In my opinion pretty much all the strains commercially available to us as homebrewers are really good. We just need to understand that because they all behave differently we can't treat them all the same and should handle them appropriately.


----------



## superstock (19/10/14)

I pitched 2 sachets, rehydrated, into a lager in July. Pitched a little warm at 14', had full krausen in 24hrs, then lowered to 11'. Have just started drinking this, very happy, nice and clean and crisp. Harvested the yeast off that brew and pitched into another at 12', took 36hrs to full krausen. Harvested the yeast again, repitched at 12', full krausen in a little over 24hrs. Seems a very reliable easy to handle yeast with consistant results.


----------



## jyo (19/10/14)

It's a great yeast. Weihenstephan certainly think so.


----------



## Online Brewing Supplies (19/10/14)

jyo said:


> It's a great yeast. Weihenstephan certainly think so.

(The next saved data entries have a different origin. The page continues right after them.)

/-- PASS_COMPLETE: the oldest pass of its quad writes D for every quarter it holds. -/
def execPassComplete (pass : Nat) (s : State) : Host.Outcome State Fault Refusal :=
  match s.passes.find pass with
  | none => .next s
  | some x =>
    if s.passes.any (fun y => decide (y.1 < pass) && y.2.quad == x.quad) then .next s
    else
      let es := x.entries.filterMap (fun id => (s.entries.find id).map (fun e => (id, e)))
      let rows := es.flatMap (fun e =>
        match e.2.pass? with
        | some p =>
          let ctx := s.context (s.entryContext e.2)
          let bRows := splitRows (mmaRowBytes p.op) (mmaK p.op) x.b
          let bf := if p.op = 0x6A then [] else bRows.map (mmaBRow p.op)
          let bi := if p.op = 0x6A then bRows.map (fun b => int8Row 32 (natOfBytes b)) else []
          (lanesOf e.2.mask).map (s.passRow ctx e.2 p bf bi x.poisoned)
        | none => [])
      let s := rows.foldl (fun s r => s.setAcc x.quad r.1 r.2) s
      let s := { s with passes := s.passes.drop pass }
      .next (x.entries.foldl (fun s id => s.freeEntry id) s)

/-! Row requests. -/

/-- MZERO_ENTRY (11 R298). -/
def execMzeroEntry (entry : Nat) (s : State) : Host.Outcome State Fault Refusal :=
  .next (s.performEntry entry (fun k => k == .mzero) (fun s e =>
    (e.dRows.foldl (fun s r => s.setAcc e.quad r { AccRow.zero with side := (s.accRow e.quad r).side }) s).freeEntry entry))

/-- Ancestor masks of R299, in ascending tile row. -/
def ancestors (parents : Row) : Nat → List Word
  | 0 => []
  | n + 1 =>
    let before := ancestors parents n
    let p := (parents.toList.getD n 0).toNat
    before ++ [(1#32 <<< n) ||| (if p < n then before.getD p 0 else 0)]

/-- MTREE_ENTRY (11 R299). -/
def execMtreeEntry (entry : Nat) (s : State) : Host.Outcome State Fault Refusal :=
  .next (s.performEntry entry (fun k => match k with | .mtree _ => true | _ => false) (fun s e =>
    match e.kind with
    | .mtree parents =>
      let anc := ancestors parents 32
      ((numbered 0 anc).foldl (fun s x =>
        let r := tileRow e.row x.1
        s.setAcc e.quad r { s.accRow e.quad r with side := x.2.rotateLeft e.col }) s).freeEntry entry
    | _ => s))

/-- A row whose word `c` of the transfer goes to store column (COL + c) mod 32, in the lanes of a mask (11 R301). -/
def AccRow.load (r : AccRow) (col : Nat) (mask : Word) (w : Fin 32 → Word) : AccRow :=
  { r with data := Vector.ofFn (fun x =>
      let c : Fin 32 := ⟨(x.val + 32 - col) % 32, Nat.mod_lt _ (by decide)⟩
      if laneIn mask c then w c else r.data[x]) }

/-- Word `c` of a row of a transfer. -/
def AccRow.word (r : AccRow) (col : Nat) (c : Nat) : Word := r.data.toList.getD ((col + c) % 32) 0

/-- One 16-byte read of an entry; the last gives all the bytes, and the poison of each piece, to what is done with them
(13 R323). -/
def State.entryReads (s : State) (id : Nat) (e : REntry) (scratch : Bool) (as : List Nat)
    (done : State → List Byte → List Bool → State) : State :=
  match s.groups.find e.gid, as.drop e.moved with
  | some g, a :: more =>
    if !scratch && s.homeWaits a then s.waitHome (e.quad / 24) a
    else
    let r := s.engineRead g scratch a 16
    let cs := e.chunks ++ [(r.1, r.2.1)]
    let s := r.2.2.modEntry id (fun e => { e with chunks := cs, moved := e.moved + 1 })
    if more.isEmpty then done s (cs.flatMap Prod.fst) (cs.map Prod.snd) else s
  | _, _ => s

/-- MLD_ENTRY (11 R302): a load from memory makes one access at each of these. -/
def execMldEntry (entry : Nat) (s : State) : Host.Outcome State Fault Refusal :=
  .next (s.performEntry entry (fun k => match k with | .mldReg _ | .mldMem _ _ => true | _ => false) (fun s e =>
    match e.kind with
    | .mldReg rows =>
      ((numbered 0 rows).foldl (fun s x =>
        let r := tileRow e.row x.1
        let old := s.accRow e.quad r
        s.setAcc e.quad r { old.load e.col e.mask (fun c => x.2[c]) with
          psn := old.psn && e.mask != BitVec.allOnes 32 }) s).freeEntry entry
    | .mldMem scratch as =>
      s.entryReads entry e scratch as (fun s bs bad =>
        ((List.range (as.length / 8)).foldl (fun s i =>
           let r := tileRow e.row i
           s.setAcc e.quad r { (s.accRow e.quad r).load e.col (BitVec.allOnes 32) (fun c =>
             BitVec.ofNat 32 (natAt bs (128 * i + 4 * c.val) 4)) with psn := ((bad.drop (8 * i)).take 8).any id }) s).freeEntry entry)
    | _ => s))

/-- The 16-byte pieces that an MST stores, taken from the rows as they are when the entry is performed. -/
def State.mstChunks (s : State) (e : REntry) (n : Nat) : List (List Byte × Bool) :=
  (List.range n).map (fun i =>
    let row := s.accRow e.quad (tileRow e.row (i / 8))
    (bytesOfWords ((List.range 4).map (fun k => row.word e.col (4 * (i % 8) + k))), row.psn))

/-- One 16-byte write of an entry; the last frees it (13 R323). -/
def State.entryWrites (s : State) (id : Nat) (e : REntry) (scratch : Bool) (as : List Nat) : State :=
  let cs := if e.moved = 0 then s.mstChunks e as.length else e.chunks
  match s.groups.find e.gid, as.drop e.moved, cs.drop e.moved with
  | some g, a :: more, c :: _ =>
    if !scratch && s.homeWaits a then s.waitHome (e.quad / 24) a
    else
    let s := (s.engineWrite g scratch a c.1 c.2).modEntry id (fun e => { e with chunks := cs, moved := e.moved + 1 })
    if more.isEmpty then s.freeEntry id else s
  | _, _, _ => s

/-- MST_ENTRY (11 R303): a store to memory makes one access at each of these. -/
def execMstEntry (entry : Nat) (s : State) : Host.Outcome State Fault Refusal :=
  .next (s.performEntry entry (fun k => match k with | .mstReg _ _ | .mstMem _ _ => true | _ => false) (fun s e =>
    match e.kind with
    | .mstReg v n =>
      let rows := (List.range n).map (fun i => (v + i, s.accRow e.quad (tileRow e.row i)))
      let ws := (rows.filter (fun x => !x.2.psn)).flatMap (fun x =>
        (lanesOf e.mask).map (fun L => RegWrite.vElem x.1 L (x.2.word e.col L.val)))
      let s := s.landAllWrites (s.groupCycle e.gid) e.gid ws
      let s := if rows.any (fun x => x.2.psn) then s.modOp e.op (fun o => { o with poisoned := some (0, 0) }) else s
      s.freeEntry entry
    | .mstMem scratch as => s.entryWrites entry e scratch as
    | _ => s))

/-! Drains (10 R284, R285; 14 R373). -/

/-- The key of an engine queue: cq0 to cq15, fq0 to fq7 and yq of a die. -/
def queueKey (die qid : Nat) : Nat := 32 * die + qid

/-- An engine queue. -/
def State.queue (s : State) (q : Nat) : EQueue := s.queues.getD q EQueue.reset

/-- Change an engine queue. -/
def State.modQueue (s : State) (q : Nat) (f : EQueue → EQueue) : State := { s with queues := s.queues.set q (f (s.queue q)) }

/-- The first drain buffer of a channel that is free. -/
def EQueue.freeBuffer (q : EQueue) : Option Nat := (List.range 4).find? (fun i => (q.bufs.find i).isNone)

/-- The command that MDRAIN appends (14 R373). -/
def drainCommand (tileadd : Bool) (shape n buffer : Nat) : List Byte :=
  bytesOfNat 8 (if tileadd then 4 else 3) ++ bytesOfNat 8 0 ++ bytesOfNat 8 0 ++ bytesOfNat 8 shape ++
  bytesOfNat 2 n ++ bytesOfNat 2 32 ++ bytesOfNat 2 0 ++ bytesOfNat 1 buffer ++ bytesOfNat 1 0x80 ++ bytesOfNat 24 0

/-- The element format that a drain delivers (14 R373). -/
def drainFormat (e : BitVec 160) (en : BitVec 4) (int : Bool) : Nat :=
  if enQuant en then (match epiQfmt e with | 0 => 3 | 1 => 6 | _ => 2) else if int then 0xA else 0

/-- The rank of an append among those of one die cycle: by core, then A-slot 0, A-slot 1, MDRAIN (14 R351). -/
def appendRank (core way : Nat) : Nat := core % 96 * 4 + way

/-- An append that ranks later has reached the queue in this die cycle: this one waits for the next (14 R351). -/
def State.appendWaits (s : State) (q rank : Nat) : Bool :=
  match (s.queue q).appended with
  | some (cyc, r) => cyc == s.dieCycle (q / 32) && decide (rank < r)
  | none => false

/-- A command reaches a queue's tail. -/
def State.append (s : State) (q rank : Nat) (c : QCmd) : State :=
  s.modQueue q (fun e => { e with cmds := e.cmds ++ [c], appended := some (s.dieCycle (q / 32), rank) })

/-- A drain finds room in its queue and a free buffer; until it does it waits and acquires nothing (10 R264, R284). -/
def State.drainRoom (s : State) (e : REntry) : Bool :=
  match e.kind, s.groups.find e.gid with
  | .mdrain _ ch _ _ _ _, some g =>
    let q := queueKey g.die ch
    (s.queue q).freeBuffer.isSome && decide ((s.queue q).cmds.length < 64) && !s.appendWaits q (appendRank g.core 2)
  | _, _ => false

/-- MDRAIN_ENTRY; a row is poisoned, and so is a row to which a poisoned bias row is added (10 R265, R285). -/
def execMdrainEntry (entry : Nat) (s : State) : Host.Outcome State Fault Refusal :=
  .next (if !((s.entries.find entry).map s.drainRoom).getD false then s else s.performEntry entry (fun k => match k with | .mdrain .. => true | _ => false) (fun s e =>
    match e.kind, s.groups.find e.gid with
    | .mdrain shape ch n tileadd int en, some g =>
      let q := queueKey g.die ch
      (match (s.queue q).freeBuffer with
       | some b =>
         let ctx := s.context g.context
         let rows := (List.range n).map (fun i =>
           (List.range 32).map (fun j =>
             s.epiDrain e.quad ctx e.epi en int i (tileRow e.row i) ((e.col + j) % 32)))
         let bias := (biasRows e.epi en).any (fun r => (s.accRow e.quad r).psn)
         let psn := (List.range n).map (fun i => (s.accRow e.quad (tileRow e.row i)).psn || bias)
         let bytes := drainCommand tileadd shape n b
         let s := ((s.appendRecord g q bytes).append q (appendRank g.core 2)
             ⟨bytes, 0, e.gid, g.launch, g.fn, true, false⟩).modQueue q (fun x =>
           { x with bufs := x.bufs.set b ⟨rows, deliveredWidth e.epi en, drainFormat e.epi en int, psn⟩ })
         s.freeEntry entry
       | none => s)
    | _, _ => s))

/-- TABLE_LOAD_COMPLETE (11 R306; 16 R424): one access of the load, the last of which completes it. TRAPADDR of the poison
fault is 0 (log 111). -/
def execTableLoadComplete (entry : Nat) (s : State) : Host.Outcome State Fault Refusal :=
  .next (s.performEntry entry (fun k => match k with | .table .. => true | _ => false) (fun s e =>
    match e.kind, s.groups.find e.gid with
    | .table act tsel as, some g =>
     s.entryReads entry e false as (fun s bs bad =>
      let s :=
        if bad.any id then s.modOp e.op (fun o => { o with poisoned := some (0, 0) })
        else
          let c := s.context g.context
          let c :=
            if act then c.setActs tsel ((List.range 256).map (fun i =>
              (BitVec.ofNat 32 (natAt bs (8 * i) 4), BitVec.ofNat 32 (natAt bs (8 * i + 4) 4))))
            else c.setRoots tsel ((List.range 512).map (fun i => natAt bs (8 * i) 8 % 2 ^ 36))
          ({ s with contexts := s.contexts.set g.context c }).writeMaster g.fn g.context
      s.freeEntry entry)
    | _, _ => s))

/-- BLOCK_WAIT_RELEASE: the blocks of halted contexts are claimed; once no other context owns a block of the request,
it may proceed. -/
def execBlockWaitRelease (entry : Nat) (s : State) : Host.Outcome State Fault Refusal :=
  match s.entries.find entry with
  | some e =>
    if !e.blocked then .next s
    else
      let ctx := s.entryContext e
      let s := s.claimBlocks e.quad ctx e.rows
      .next (if s.foreignBlocks e.quad ctx e.rows = [] then s.modEntry entry (fun e => { e with blocked := false }) else s)
  | none => .next s

end Sys2Proof.Machine
end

Yeah but their pils ant the best out there.


----------



## WWDWD (24/11/14)

I used w34/70 for the first time on the weekend for a Pilsner. I should've done some reading before I used it though. I dry pitched two sachets at 20C and have it sitting at 12C - 14C. Plenty of krausen action. Is 20C too high for pitching?


----------



## fraser_john (24/11/14)

20c not too high for pitching, I usually pitch around that temp and then bring the temp down 2c at a time once I see any activity on the surface of the brew or airlock.


----------